Ekphrasis itself is the representation of a work of art through another medium. Meaning ‘to speak out’, it is a painting of a sculpture, a poem about a painting – or, indeed, about a work of architecture: from Paul the Silentiary’s verses on the Hagia Sophia to Alberto Rios’s response to the Vietnam Veterans’ Memorial, architecture is constantly reframed through written responses, redrawn, reformed.
[Architecture is not experienced as it is designed but is instead perceived through layers of sense, memory, knowledge, context, association, occasion. These perceptual filters obscure the design; the building is not simply an object or set of physical conditions but something far richer, less determinate.]

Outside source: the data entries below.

-- ==== Sys2Proof/Tests/Slice0.lean ====
section
/-! SUPPORT. Terms that each check of well-formedness refuses, the spec's worked examples, published vectors of the standards that the
spec names, and for every statement with hypotheses a state and operands that meet them. -/

set_option Elab.async false

open Sys2Proof Sys2Proof.Machine

/-! ## Well-formed commands -/

theorem test_number_refused : (Instr.controlReclaim (2 ^ 64)).wellFormed = false := by decide
theorem test_bytes_refused : Instr.wellFormed (.hankCell (List.replicate 65536 0)) = false := by decide +kernel
theorem test_battery_refused : (Instr.tamperInputChange 0 (true, 0x20) (0, 32768)).wellFormed = false := by decide
theorem test_status_frame_refused : (Instr.warpTick ⟨[], [], [], [], [], [], [], [], none⟩).wellFormed = false := by decide
theorem test_start_refused : (Instr.coldStart ⟨none, 0, false, true, true, [4], [], true, 3000⟩).wellFormed = false := by decide
theorem test_mesh_frame_refused : (Instr.beacon 0 ⟨0x10, 2 ^ 18, 0, 0, true, false, []⟩).wellFormed = false := by decide
theorem test_visit_refused : (Instr.antennaVisit 0 ⟨100, [], [], [⟨1, 256, 0⟩]⟩).wellFormed = false := by decide
theorem test_tag_answer_refused : (Instr.getRandom 0 (.reply 256 [])).wellFormed = false := by decide
theorem test_ethernet_refused : (Instr.ethernetDatagram 0 false (zeros 4, zeros 16) (1, 0) false []).wellFormed = false := by decide
theorem test_presence_refused : (Instr.presenceCheck 0 (List.replicate 256 true)).wellFormed = false := by decide +kernel
theorem test_collapse_refused : (Instr.fieldCollapse (0, some 65536)).wellFormed = false := by decide
theorem test_units_refused : (Instr.serviceRequest 37 5 false (2 ^ 64, 0) 0).wellFormed = false := by decide
theorem test_mailbox_refused : (Instr.mailboxSubmit 0 1473 (List.replicate 1473 0)).wellFormed = false := by decide +kernel
theorem test_level_refused : (Instr.comparatorTrip 0 32768).wellFormed = false := by decide
theorem test_index_edge_refused : (Instr.indexEdge 0 false 2147483648).wellFormed = false := by decide
theorem test_codeword_refused : (Instr.controlFrame 0 [] []).wellFormed = false := by decide
theorem test_rows_refused : (Instr.bulkBlock 0 [[]] []).wellFormed = false := by decide

/-! ## The spec's worked examples -/

/-- 04 R125. -/
theorem test_rounding : (rdiv 5 2, rdiv 7 2, rdiv (-5) 2, rdiv (-7) 2) = (2, 4, -2, -4) := by decide

/-- The request of the example of 02 R68, by host queue 0. -/
theorem test_request_frame :
    let b : Bytes := [0x58, 0x4A, 1, 2, 7, 0, 16, 0, 0x41, 0x1F, 0, 0, 1, 0, 1, 0, 0x20, 0x11, 2, 0, 0, 0, 0, 0, 4, 0, 0, 0, 0xB0, 4, 0, 0]
    let r := parseRequest (.host 0) (srcHost 0) true false b
    r.malformed = false ∧ r.op = 2 ∧ r.epoch = 7 ∧ r.trans = 0x1F41 ∧ r.roleCode = 1
      ∧ r.entries = [{ ix := 0x1120, sub := 2, len := 4, data := natLE 4 1200 }] := by decide +kernel

/-- The allocation of the example of 10 R342. -/
theorem test_allocation :
    allocate 4 750000 [⟨0, 350000, 2, 0, false⟩, ⟨1, 400000, 1, 0, false⟩, ⟨2, 150000, 1, 0, false⟩, ⟨3, 22000, 1, 4140, false⟩]
      = [(2, 150000), (3, 22000), (0, 350000), (1, 228000)] := by decide +kernel
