-- ==== Sys2Proof/Machine/Alloc.lean ====
section
/-! DEFINITION. Steps 2 to 5 of a translation (R231-R236): uniform values, liveness, intervals, the linear scan with its second pass, slots and frames, the moves of branches and calls. What the rules leave to the Spindle is the model's choice (log 9). -/

namespace Sys2Proof.Machine

-- liveness (R234, R241) -------------------------------------------------------

/-- The value numbers an instruction reads; a branch or call reads its `args` run too. before: the instructions before it, latest first. -/
def usesOf (before : List Instr) (i : Instr) : List Nat :=
  let os := (positions i).map (·.1) ++ ownArgs i ++ (match i with | .retValues v w => v :: w.toList | _ => [])
    ++ (if (argCount i).isSome then argRunOf before else [])
  os.filterMap fun o => match o with | .ref n => if n.toNat < 0xFFE0 then some n.toNat else none | _ => none

/-- An item with the instructions before it, latest first. -/
abbrev PItem := Item × List Instr
def withBefore : List Item → List Instr → List PItem
  | [], _ => []
  | it :: rest, before => (it, before) :: withBefore rest (it.instr :: before)

/-- What is live before an item, from what is live after it. -/
def liveStep (p : PItem) (live : List Nat) : List Nat :=
  ((live.filter fun v => !(decide (p.1.val ≤ v) && decide (v < p.1.val + (defTys p.1.instr).length))) ++ usesOf p.2 p.1.instr).eraseDups
/-- What is live before a run of items, from what is live after it. -/
def liveBack (its : List PItem) (out : List Nat) : List Nat := its.foldr liveStep out

/-- The items of each block. -/
def splitBlocks : List PItem → List (List PItem) → List (List PItem)
  | [], acc => acc
  | p :: rest, acc =>
    match p.1.instr with
    | .blk _ => splitBlocks rest (acc ++ [[p]])
    | _ => splitBlocks rest (match acc.getLast? with | some b => acc.dropLast ++ [b ++ [p]] | none => acc)

/-- A block up to its terminator. -/
def toTerm : List PItem → List PItem
  | [] => []
  | p :: ps => if isTerm p.1.instr then [p] else p :: toTerm ps

/-- What is live after a block, from what is live before each. -/
def liveOut (ins : List (List Nat)) (ss : List Nat) : List Nat := (ss.flatMap fun t => ins.getD t []).eraseDups
/-- The live-in sets, grown n times. -/
def liveGo (bs : List (List PItem)) (g : List (List Nat)) : Nat → List (List Nat) → List (List Nat)
  | 0, ins => ins
  | n + 1, ins => liveGo bs g n ((bs.zip g).map fun p => liveBack p.1 (liveOut ins p.2))
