/-- Operands of an instruction with the types they take and what they name. -/
def srcsOf (x : XFn) (a : XAlloc) (i : Instr) : List (Ty × XSrc) :=
  let ty0 := match parts i with | some p => p.ty | none => .void
  (positions i).map fun p =>
    let t := match p.2 with
      | .ex t => t
      | _ => (match p.1 with | .ref n => if n.toNat < 0xFFE0 then x.tys.getD n.toNat .void else (match specialTy n.toNat with | some .void => ty0 | some t => t | none => ty0) | _ => ty0)
    (t, a.src t p.1)

/-- The one op of an instruction in slot A or B. -/
def opR3 (n1 sc : Bool) (op m b : Nat) (d : Opd) (os : List Opd) (extra : Regs) : XOp :=
  let slot := if op < 0x40 then 0 else 1
  let idx := if op < 0x40 then op - 0x10 else op - 0x40
  let oa := os.getD 0 ⟨0, [], false⟩
  let ob := os.getD 1 ⟨b, [], false⟩
  { slot := slot, bits := slot40 sc idx d.n oa.n ob.n m, rd := os.flatMap Opd.regs ++ extra, wr := d.regs, lat := some (latency (n1 && !sc) slot idx),
    faulty := faultable op, sync := op == 0x72 || op == 0x73 || op == 0x74 }

/-- The expansion of an instruction that computes (classes 0x10-0x76): results at ds, in scalar form or not. -/
def opsCompute (n1 sc : Bool) (i : Instr) (p : Parts) (ds : Dests) (t : Tmp) (ss : List (Ty × XSrc)) : Got :=
  let op := p.op.toNat
  let tc := p.ty.code.toNat
  let d := ds.at 0
  let two (l : List (Ty × XSrc)) : Got := bringAll n1 sc ((List.range l.length).filterMap fun k => l[k]?.map fun q => (q.1, (if k = 1 then 3 else 2), q.2)) (.start t)
  let put (g : Got) (os : List XOp) : Got := { g with ops := g.ops ++ os }
  let lat (slot idx : Nat) : Option Nat := some (latency (n1 && !sc) slot idx)
  let s (k : Nat) : Ty × XSrc := ss.getD k (.void, .const 0)
  let isScal (q : Ty × XSrc) : Bool := match q.2 with | .loc (.sca _) => true | .loc (.slot 2 _) => true | .const _ => true | _ => false
  -- a value into register n before an op that rewrites it
  let into (n : Nat) (q : Ty × XSrc) (t : Tmp) : List XOp := opsMove n1 false (.const 0) t ⟨q.2, if sc then .sca n else if isPair q.1 then .pair n else .vec n, q.1, .both⟩
  let ctlWord (pos len : Ty × XSrc) (dst : Nat) : Got × Opd :=
    if sc || (isScal pos && isScal len) then
      let g := bringAll n1 true [(.i32, 0, pos.2), (.i32, 0, len.2)] (.start t)
      (put g [{ slot := 0, bits := slot40 true 0x2A dst (g.at 0).n (g.at 1).n 0, rd := g.reads, wr := [(.scalar, dst)] }], ⟨if sc then dst else 255, [(.scalar, dst)], sc⟩)
    else
      let g := bringAll n1 false [(.i32, 2, pos.2), (.i32, 3, len.2)] (.start t)
      (put g [{ slot := 0, bits := slot40 false 0x2A d.n (g.at 0).n (g.at 1).n 0, rd := g.reads, wr := [(.vec, d.n)], lat := lat 0 0x2A }], ⟨d.n, [(.vec, d.n)], false⟩)
  match i with
  | .const h bits => ⟨[], if h.ty == .i1 then [opLiPred n1 d.n bits.toNat] else opsConst d.n bits.toNat, t⟩
  | .mad _ _ _ _ =>
    let l := if !sc && isScal (s 0) && isScal (s 2) && (s 0).2 != (s 2).2 then [s 1, s 0, s 2] else [s 0, s 1, s 2]
    let g := two l
    put g [{ slot := 0, bits := slot40 sc (0x40 + tc - 2) d.n (g.at 0).n (g.at 1).n (g.at 2).n, rd := g.reads, wr := d.regs, lat := lat 0 0x40 }]
  | .fma _ _ _ _ _ =>
    let l := if !sc && isScal (s 0) && isScal (s 2) && (s 0).2 != (s 2).2 then [s 1, s 0, s 2] else [s 0, s 1, s 2]
    let g := two l
    put g [{ slot := 1, bits := slot40 sc (0x50 + 4 * (tc - 6) + p.sx) d.n (g.at 0).n (g.at 1).n (g.at 2).n, rd := g.reads, wr := d.regs, lat := lat 1 0x50 }]
  | .divrem _ _ _ _ =>
    let g := two ss
    put g [{ slot := 0, bits := slot40 sc (0x50 + 4 * p.sx + tc - 2) d.n (g.at 0).n (g.at 1).n (ds.at 1).n, rd := g.reads, wr := d.regs ++ (ds.at 1).regs, lat := lat 0 0x50 }]
  | .addc _ _ _ _ | .subb _ _ _ _ =>
    let c := (ds.at 1).n
    let g := two [s 0, s 1]
    let mv := opsMove n1 false (.const 0) g.t ⟨(s 2).2, .pre c, .i1, .both⟩
    put g (mv ++ [{ slot := 0, bits := slot40 sc ((if op = 0x1B then 0x44 else 0x48) + tc - 2) d.n (g.at 0).n (g.at 1).n c, rd := (.pred, c) :: g.reads,
                    wr := (.pred, c) :: d.regs, lat := lat 0 0x44 }])
  | .bfx _ _ _ _ _ =>
    let (g, c) := ctlWord (s 1) (s 2) 3
    let h := bring n1 sc p.ty 2 { g with os := [], t := { g.t with c := 2 } } (s 0).2
    put h [{ slot := 0, bits := slot40 sc 0x1C d.n (h.at 0).n c.n (tc * 16 + p.sx), rd := c.regs ++ h.reads, wr := d.regs, lat := lat 0 0x1C }]
  | .bfi _ _ _ _ _ =>
    let (g, c) := ctlWord (s 2) (s 3) 2
    let clash := !sc && c.n == 255 && isScal (s 0)
    let g' := if clash then put g [opBcast n1 .i32 d.n 2] else g
    let c' : Opd := if clash then ⟨d.n, [(.vec, d.n)], false⟩ else c
    let h := bring n1 sc p.ty 3 (bring n1 sc p.ty 2 { g' with os := [], t := { g'.t with c := 3 } } (s 0).2) (s 1).2
    put h [{ slot := 0, bits := slot40 sc (0x4C + tc - 2) d.n (h.at 0).n (h.at 1).n c'.n, rd := c'.regs ++ h.reads, wr := d.regs, lat := lat 0 0x4C }]
  | .sel h _ _ _ =>
    if h.ty == .i1 then
      -- three predicates at most stand in registers: with two reloads the choice is B xor (C and (A xor B))
      let inReg (q : Ty × XSrc) : Bool := match q.2 with | .loc (.pre _) => true | _ => false
      if (ss.filter fun q => !inReg q).length ≤ 2 then
        let g := bringAll n1 false [(.i1, 2, (s 0).2), (.i1, 2, (s 1).2), (.i1, 2, (s 2).2)] (.start { t with q := 14 })
        put g [opSel n1 .i1 (g.at 0).n d.n (g.at 1) (g.at 2)]
      else
        let fill (n : Nat) (k : Nat) : List XOp := (bringPred n1 (.start { t with q := n }) (s k).2).ops
        ⟨[], fill 14 1 ++ fill 15 2 ++ [opPred n1 0x12 14 14 15] ++ fill 15 0 ++ [opPred n1 0x10 14 14 15] ++ fill 15 2 ++ [opPred n1 0x12 d.n 15 14], t⟩
    else
      let g := bringAll n1 sc [(h.ty, 2, (s 1).2), (h.ty, 3, (s 2).2)] (bringPred n1 (.start t) (s 0).2)
      put g [{ slot := 0, bits := slot40 sc 0x21 d.n (g.at 1).n (g.at 2).n (tc * 16 + (g.at 0).n), rd := g.reads, wr := d.regs, lat := lat 0 0x21 }]
  | .amax _ _ _ _ _ | .amin _ _ _ _ _ =>
    let k := (ds.at 1).n
    let g := bringAll n1 sc [(p.ty, 3, (s 2).2), (.i32, 2, (s 3).2)] (.start t)
    let both := d.regs ++ (ds.at 1).regs
    let bits := slot40 sc ((if op = 0x56 then 0x60 else 0x64) + tc - 6) d.n k (g.at 0).n (g.at 1).n
    ⟨g.os, into d.n (s 0) t ++ into k (s 1) t ++ g.ops ++ [{ slot := 1, bits := bits, rd := g.reads ++ both, wr := both, lat := lat 1 0x60 }], g.t⟩
  | .xamax _ _ _ _ =>
    let k := (ds.at 1).n
    let both := d.regs ++ (ds.at 1).regs
    ⟨[], into d.n (s 0) t ++ into k (s 1) t ++ [{ slot := 1, bits := slot40 false 0x34 d.n k 0 (tc * 16 + p.sx), rd := both, wr := both, lat := lat 1 0x34, sync := true }], t⟩
  | .q4Unpack _ _ _ _ (some _) =>
    let g := bringAll n1 sc [(.q4, 2, (s 0).2), (.i32, 3, (s 1).2)] (.start t)
    let (b, m) := r3Fields op p.sx p.ac.toNat tc 0 0
    ⟨g.os, into d.n (s 2) t ++ g.ops ++ [{ opR3 n1 sc op m b d g.os d.regs with wr := d.regs }], g.t⟩
  | _ =>
    let g := two ss
    let (b, m) := r3Fields op p.sx p.ac.toNat tc (s 0).1.code.toNat (s 1).1.code.toNat
    put g [opR3 n1 sc op m b d g.os []]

The adoption of a built environment into a lived culture can be seen as an act of ekphrasis – of creative reinterpretation. The way a place is captured on a map, framed in a photograph, explored through film; the shifting connections between a fictive city and its real counterpart; the half-known, half-knowable influences of past events and ideas; each serves to illuminate some aspects of the relationship between architecture, place and people, and to cast others into darkness. These responses become part of the place, the way it is understood and remembered and seen.
There are therefore two points of transformation, or translation: that of the architect’s notional ekphrasis into real physical environment, and that of the physical environment into a cultural condition.